There was difficulty with Edala. She refused to leave the bedside day or night. It was only when her father recovered full consciousness that they were able to get her away, when she had poured out her soul to him in an agony of remorse and self-reproach. Then he had soothed her, and insisted upon her taking rest and food; and she had obeyed unquestioningly. His lightest word was law now—as it had been in the times long past. She was allowed to help her brother and Elvesdon in their unremitting care of the wounded man, and the same held good of Evelyn Carden. But it was once and for all decided that neither of the girls should be allowed to overdo it, and this was adhered to no matter how much they begged and pleaded.
Elvesdon had taken up the reins of office again, and found his hands very full indeed. The telegraph wire had been repaired, and messages kept flashing in, communicating matters which demanded his constant attention, some necessary and some not. But at night he never curtailed one single half hour of his vigil at the bedside of his friend in recently and narrowly escaped peril. They had gone through a furnace together.

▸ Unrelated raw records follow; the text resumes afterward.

-- ==== Sys2Proof/Machine/LinkOps.lean ====
section
/-! DEFINITION. Links going up and down, the reference and the acting master, the peer lost: the operations
that several chapters' commands share (R56-R75, R177). -/

namespace Sys2Proof.Machine

/-- Timer numbers of this chapter: training or hold-off of a link, its 1 ms window, beacons, ballots. -/
def tPhy (l : Link) : Nat := l.code
def tUnc (l : Link) : Nat := 10 + l.code
def tQual (l : Link) : Nat := 15 + l.code
def tBeacon : Nat := 20
def tBeaconTmo : Nat := 21
def tBallot : Nat := 22
def tJoin (d : Side) : Nat := 24 + d.code
def tRelay : Nat := 28
def tHeartbeat : Nat := 30

def tAlone : Nat := 32
def tPeerRelay : Nat := 33
def tDomOff : Nat := 34

/-- Does a periodic event: it acts when its timer is not running or has ended, and starts it again. -/
def State.every (s : State) (t d : Nat) (k : State → State) : State :=
  if s.running t && !s.due t then s else (k s).start t d

/-- Does what a timer's end does, once it has ended; before that nothing (log 4). -/
def State.whenDue (s : State) (t : Nat) (k : State → State) : State :=
  if s.due t then k (s.stop t) else s

/-- The PHY behind link `l`. -/
def State.phyOf (s : State) (l : Link) : Phy := Tbl.get {} s.phy l.code

/-- Changes the PHY behind link `l`. -/
def State.updPhy (s : State) (l : Link) (f : Phy → Phy) : State := { s with phy := Tbl.upd {} s.phy l.code f }

/-- The lane unit of a direction. -/
def State.lane (s : State) (d : Side) : LaneDir := Tbl.get {} s.lanes d.code

/-- Changes the lane unit of a direction. -/
def State.updLane (s : State) (d : Side) (f : LaneDir → LaneDir) : State :=
  { s with lanes := Tbl.upd {} s.lanes d.code f }

/-- The page of a link's PHY registers. -/
def phyPage : Link → Nat
  | .ring d => 8 + d.n
  | .twin => 0x0C

/-- PHY_STAT.STATE or LINK_STAT.STATE: 0 off, 1-7 bring-up step, 8 up, 9 hold-off (R82, R185). -/
def State.linkState (s : State) : Link → Nat
  | .ring d => s.rdn d.n PHY.PHY_STAT_STATE
  | .twin => s.rd TWINLINK.LINK_STAT_STATE

/-- Sets the link's STATE. -/
def State.setLinkState (s : State) (l : Link) (v : Nat) : State :=
  match l with
  | .ring d => s.wrn d.n PHY.PHY_STAT_STATE v
  | .twin => s.wr TWINLINK.LINK_STAT_STATE v

/-- Sets the link's DOWN_CAUSE. -/
def State.setDownCause (s : State) (l : Link) (v : Nat) : State :=
  match l with
  | .ring d => s.wrn d.n PHY.PHY_STAT_DOWN_CAUSE v
  | .twin => s.wr TWINLINK.LINK_STAT_DOWN_CAUSE v

/-- Sets the link's SYNTONISED. -/
def State.setSynt (s : State) (l : Link) (v : Nat) : State :=
  match l with
  | .ring d => s.wrn d.n PHY.PHY_STAT_SYNTONISED v
  | .twin => s.wr TWINLINK.LINK_STAT_SYNTONISED v

/-- AUTO_TRAIN of the link. -/
def State.autoTrain (s : State) : Link → Bool
  | .ring d => s.flagn d.n PHY.PHY_CTRL_AUTO_TRAIN
  | .twin => s.flag TWINLINK.LINK_CTRL_AUTO_TRAIN

/-- RETRAIN reads 1 until step 1 begins (R82). -/
def State.setRetrain (s : State) (l : Link) (v : Nat) : State :=
  match l with
  | .ring d => s.wrn d.n PHY.PHY_CTRL_RETRAIN v
  | .twin => s.wr TWINLINK.LINK_CTRL_RETRAIN v

/-- HOLDOFF in monotonic time: units of 100 µs (R75). -/
def State.holdoff (s : State) : Link → Nat
  | .ring d => s.rdn d.n PHY.PHY_DOWN_CFG_HOLDOFF * us 100
  | .twin => s.rd TWINLINK.DOWN_CFG_HOLDOFF * us 100

/-- UNC_LIMIT of the link (R74). -/
def State.uncLimit (s : State) : Link → Nat
  | .ring d => s.rdn d.n PHY.PHY_DOWN_CFG_UNC_LIMIT
  | .twin => s.rd TWINLINK.DOWN_CFG_UNC_LIMIT

/-- The link may be brought up: its domain is on, its block enabled, the ring ports enabled after the relay
wait (R118), and for the twin link the hub is a twin or a junction (R15, R73, R157). -/
def State.linkAllowed (s : State) (l : Link) : Bool :=
  s.pageOn (phyPage l) && s.enabled (phyPage l) &&
  (match l with | .twin => s.role = 1 || s.role = 2 | .ring _ => s.byp.ports)

/-- A ring input. -/
def State.rxOf (s : State) (d : Side) : RxPort := Tbl.get {} s.rx d.code

/-- Changes a ring input. -/
def State.updRx (s : State) (d : Side) (f : RxPort → RxPort) : State := { s with rx := Tbl.upd {} s.rx d.code f }

/-- A ring output. -/
def State.txOf (s : State) (d : Side) : TxPort := Tbl.get {} s.tx d.code

/-- Changes a ring output. -/
def State.updTx (s : State) (d : Side) (f : TxPort → TxPort) : State := { s with tx := Tbl.upd {} s.tx d.code f }

/-- The newest frame of a transit buffer is to end with a count-31 block (R101). -/
def TxPort.cutLast (t : TxPort) (how : Nat) : TxPort :=
  { t with tbuf := match t.tbuf.getLast? with
      | some e => t.tbuf.dropLast ++ [(e.1, how)]
      | none => [] }

/-- The lanes in use in the direction a ring output sends (R76); one on the twin link (R156). -/
def State.laneMode (s : State) : Link → Nat
  | .ring d => s.rdn d.n MAC.LANE_STAT_MODE
  | .twin => 1

/-! ### Codeword counters (R83, R185) -/

/-- When the codeword counters of a lane began to run; none while it receives no codewords. -/
def State.cwRun (s : State) (l : Link) (lane : Nat) : Option Nat := if lane = 0 then (s.phyOf l).cw0 else (s.phyOf l).cw1

/-- Codewords a lane has received: one every 25.6 ns while it runs; the count saturates (R70, R83). -/
def State.cwShown (s : State) (l : Link) (lane : Nat) : Nat :=
  let kept := match l with
    | .ring d => s.rdn d.n PHY.CW_COUNT lane
    | .twin => s.rd TWINLINK.CW_COUNT
  match s.cwRun l lane with
  | none => kept
  | some a => min (2 ^ 64 - 1) (kept + (s.mono - a) * 5 / 8192)

/-- Symbols corrected in `n` codewords of a lane from codeword `k` on, at most 7 in each (R69, R83); how many the channel
damages is a free value of the codeword (log 61). -/
def corrected (lane k : Nat) : Nat → Nat
  | 0 => 0
  | n + 1 => corrected lane k n + Config.corrSymbols lane (k + n) % 8

/-- The number of the codeword of 25.6 ns at a monotonic time. -/
def codewordAt (t : Nat) : Nat := t * 5 / 8192

/-- Symbols a lane has corrected (R83). -/
def State.corrShown (s : State) (l : Link) (lane : Nat) : Nat :=
  let kept := match l with
    | .ring d => s.rdn d.n PHY.CORR_COUNT lane
    | .twin => s.rd TWINLINK.CORR_COUNT
  match s.cwRun l lane with
  | none => kept
  | some a => min (2 ^ 64 - 1) (kept + corrected (2 * l.code + lane) (codewordAt a) (codewordAt s.mono - codewordAt a))

/-- Idle blocks the junction link dropped or repeated (R157, R185): a free value (log 61). -/
def State.slipShown (s : State) : Nat :=
  match s.cwRun .twin 0 with
  | none => s.rd TWINLINK.SLIP_COUNT
  | some a => if s.role ≠ 2 || a = s.mono then s.rd TWINLINK.SLIP_COUNT
    else min (2 ^ 64 - 1) (s.rd TWINLINK.SLIP_COUNT + Config.slips a s.mono)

Strong man as he was the strain was beginning to tell upon Elvesdon. He looked pale and fagged, and his spirits became depressed. His conversation with Thornhill in the hour of their mutual danger was fresh in his mind, but although he saw a great deal of Edala there was nothing in the girl’s look or manner to show that she regarded him in the light of any other than an ordinary friend, a jolly good chum with no nonsense about him, and whom she could treat with the same free, frank camaraderie as her own brother. This, of course, was no time to urge any further claim upon her: he recognised that. Still he felt depressed.
While feeling a little more so than usual there came a knock at his office door. It was late afternoon and he was wondering whether he could venture to shut up for a time before any more of those beastly wires came in.
“Miss Thornhill would like to see you, sir,” said Prior, entering. “Will you see her?”
“Why of course. And—er—Prior. I don’t want to be disturbed, no matter who by. See?”
Prior did see, and if the Governor himself had appeared on the scene until that door should open again, decidedly His Excellency would have had to wait.
“And now, to what is this unwonted honour due?” he began, closing the door behind his visitor. “First of all, sit. Why, Diane chasseresse, you have not been obeying orders I’m afraid. You are looking a little bit—well, overdone.”